◆ **EXERCISE PROMPT**
Take each line of the material that includes "after" and copy it.
(THE DATA begins)
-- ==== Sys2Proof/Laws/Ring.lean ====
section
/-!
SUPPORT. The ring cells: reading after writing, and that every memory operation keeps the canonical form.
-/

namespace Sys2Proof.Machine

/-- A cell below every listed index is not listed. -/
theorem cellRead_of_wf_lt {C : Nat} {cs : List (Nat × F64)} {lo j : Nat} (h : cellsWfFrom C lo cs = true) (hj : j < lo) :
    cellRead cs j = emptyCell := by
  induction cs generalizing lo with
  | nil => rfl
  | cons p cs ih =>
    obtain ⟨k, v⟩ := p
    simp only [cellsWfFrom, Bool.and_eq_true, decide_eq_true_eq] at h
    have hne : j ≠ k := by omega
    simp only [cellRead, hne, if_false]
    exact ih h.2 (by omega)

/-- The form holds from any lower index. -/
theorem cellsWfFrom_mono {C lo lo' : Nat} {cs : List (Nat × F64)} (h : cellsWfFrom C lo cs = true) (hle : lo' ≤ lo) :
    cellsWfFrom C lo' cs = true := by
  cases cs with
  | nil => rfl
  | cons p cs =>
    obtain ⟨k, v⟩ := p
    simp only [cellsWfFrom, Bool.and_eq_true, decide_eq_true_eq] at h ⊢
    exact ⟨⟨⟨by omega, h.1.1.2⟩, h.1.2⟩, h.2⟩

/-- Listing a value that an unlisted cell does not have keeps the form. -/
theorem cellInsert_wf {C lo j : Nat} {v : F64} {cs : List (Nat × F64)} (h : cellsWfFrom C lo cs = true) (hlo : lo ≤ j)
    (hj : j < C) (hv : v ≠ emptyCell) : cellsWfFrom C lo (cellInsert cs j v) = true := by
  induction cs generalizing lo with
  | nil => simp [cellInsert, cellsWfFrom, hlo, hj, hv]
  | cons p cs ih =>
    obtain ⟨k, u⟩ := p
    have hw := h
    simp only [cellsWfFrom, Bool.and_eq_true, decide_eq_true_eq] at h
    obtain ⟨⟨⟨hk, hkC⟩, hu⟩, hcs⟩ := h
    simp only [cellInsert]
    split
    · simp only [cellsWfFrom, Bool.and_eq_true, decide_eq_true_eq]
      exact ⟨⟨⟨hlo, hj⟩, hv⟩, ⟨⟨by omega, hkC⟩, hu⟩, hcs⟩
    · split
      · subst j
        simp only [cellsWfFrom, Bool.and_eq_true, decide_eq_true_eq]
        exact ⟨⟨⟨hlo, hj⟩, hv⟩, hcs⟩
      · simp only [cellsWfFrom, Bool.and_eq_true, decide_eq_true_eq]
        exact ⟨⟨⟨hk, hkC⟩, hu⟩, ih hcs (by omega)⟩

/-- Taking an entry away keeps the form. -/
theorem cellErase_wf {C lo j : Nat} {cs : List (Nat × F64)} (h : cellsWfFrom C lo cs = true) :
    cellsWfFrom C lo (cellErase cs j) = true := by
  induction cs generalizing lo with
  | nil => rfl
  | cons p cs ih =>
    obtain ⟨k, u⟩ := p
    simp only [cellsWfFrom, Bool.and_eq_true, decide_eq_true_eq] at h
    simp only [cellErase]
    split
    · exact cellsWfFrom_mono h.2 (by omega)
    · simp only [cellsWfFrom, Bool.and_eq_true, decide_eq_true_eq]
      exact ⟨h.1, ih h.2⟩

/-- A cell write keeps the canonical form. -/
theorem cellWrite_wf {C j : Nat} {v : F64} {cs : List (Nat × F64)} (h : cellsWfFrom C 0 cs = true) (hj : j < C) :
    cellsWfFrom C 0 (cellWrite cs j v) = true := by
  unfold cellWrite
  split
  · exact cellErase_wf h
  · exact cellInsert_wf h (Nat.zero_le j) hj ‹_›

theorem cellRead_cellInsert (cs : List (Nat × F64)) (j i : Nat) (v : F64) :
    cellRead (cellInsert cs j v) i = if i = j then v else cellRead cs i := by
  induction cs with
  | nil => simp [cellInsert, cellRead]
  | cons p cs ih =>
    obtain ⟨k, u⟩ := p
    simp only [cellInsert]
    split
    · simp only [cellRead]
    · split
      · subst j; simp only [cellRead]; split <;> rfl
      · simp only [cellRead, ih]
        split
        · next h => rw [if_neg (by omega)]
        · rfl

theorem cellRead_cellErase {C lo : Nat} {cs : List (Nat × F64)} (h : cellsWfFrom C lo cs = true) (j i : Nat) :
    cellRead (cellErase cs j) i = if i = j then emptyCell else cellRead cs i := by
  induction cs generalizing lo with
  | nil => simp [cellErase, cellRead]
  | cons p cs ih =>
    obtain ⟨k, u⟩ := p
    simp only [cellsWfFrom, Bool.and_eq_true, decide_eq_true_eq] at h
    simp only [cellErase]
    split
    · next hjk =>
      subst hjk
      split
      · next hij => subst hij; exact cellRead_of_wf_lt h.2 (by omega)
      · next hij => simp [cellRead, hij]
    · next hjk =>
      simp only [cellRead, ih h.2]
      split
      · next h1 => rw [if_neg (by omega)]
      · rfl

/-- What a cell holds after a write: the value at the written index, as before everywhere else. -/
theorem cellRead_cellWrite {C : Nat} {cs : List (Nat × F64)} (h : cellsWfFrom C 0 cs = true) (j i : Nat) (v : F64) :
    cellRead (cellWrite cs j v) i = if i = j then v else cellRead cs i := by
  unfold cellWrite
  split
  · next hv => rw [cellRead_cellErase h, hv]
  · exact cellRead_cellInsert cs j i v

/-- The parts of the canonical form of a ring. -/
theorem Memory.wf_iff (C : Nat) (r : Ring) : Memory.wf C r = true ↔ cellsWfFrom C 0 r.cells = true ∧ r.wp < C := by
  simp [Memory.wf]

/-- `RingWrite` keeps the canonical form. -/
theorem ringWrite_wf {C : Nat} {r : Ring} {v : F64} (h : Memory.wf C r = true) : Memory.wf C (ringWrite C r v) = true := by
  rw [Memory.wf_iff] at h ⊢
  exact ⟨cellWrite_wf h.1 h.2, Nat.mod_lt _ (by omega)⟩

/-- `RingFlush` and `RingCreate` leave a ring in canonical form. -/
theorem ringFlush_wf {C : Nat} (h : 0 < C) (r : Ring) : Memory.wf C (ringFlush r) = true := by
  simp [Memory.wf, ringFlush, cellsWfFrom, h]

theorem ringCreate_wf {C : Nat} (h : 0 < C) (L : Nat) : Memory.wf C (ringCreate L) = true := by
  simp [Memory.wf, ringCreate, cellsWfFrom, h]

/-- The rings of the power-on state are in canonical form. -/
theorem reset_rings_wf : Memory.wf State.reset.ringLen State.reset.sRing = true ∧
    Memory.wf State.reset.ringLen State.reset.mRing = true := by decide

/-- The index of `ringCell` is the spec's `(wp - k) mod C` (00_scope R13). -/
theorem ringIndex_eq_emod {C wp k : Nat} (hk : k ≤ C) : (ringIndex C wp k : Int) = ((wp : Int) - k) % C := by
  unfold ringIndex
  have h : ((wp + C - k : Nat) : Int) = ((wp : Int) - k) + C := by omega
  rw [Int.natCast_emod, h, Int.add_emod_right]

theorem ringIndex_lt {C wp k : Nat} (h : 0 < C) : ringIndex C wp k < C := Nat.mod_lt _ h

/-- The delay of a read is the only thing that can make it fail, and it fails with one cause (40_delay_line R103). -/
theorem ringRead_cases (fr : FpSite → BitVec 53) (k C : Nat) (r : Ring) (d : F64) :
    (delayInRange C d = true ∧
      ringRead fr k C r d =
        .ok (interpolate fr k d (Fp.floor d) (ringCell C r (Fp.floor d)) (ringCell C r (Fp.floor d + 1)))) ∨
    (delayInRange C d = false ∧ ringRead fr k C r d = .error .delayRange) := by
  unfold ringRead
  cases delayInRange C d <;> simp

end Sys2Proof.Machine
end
(THE DATA ends)
◆ **COMPLETED TASK**
SUPPORT. The ring cells: reading after writing, and that every memory operation keeps the canonical form.
/-- What a cell holds after a write: the value at the written index, as before everywhere else. -/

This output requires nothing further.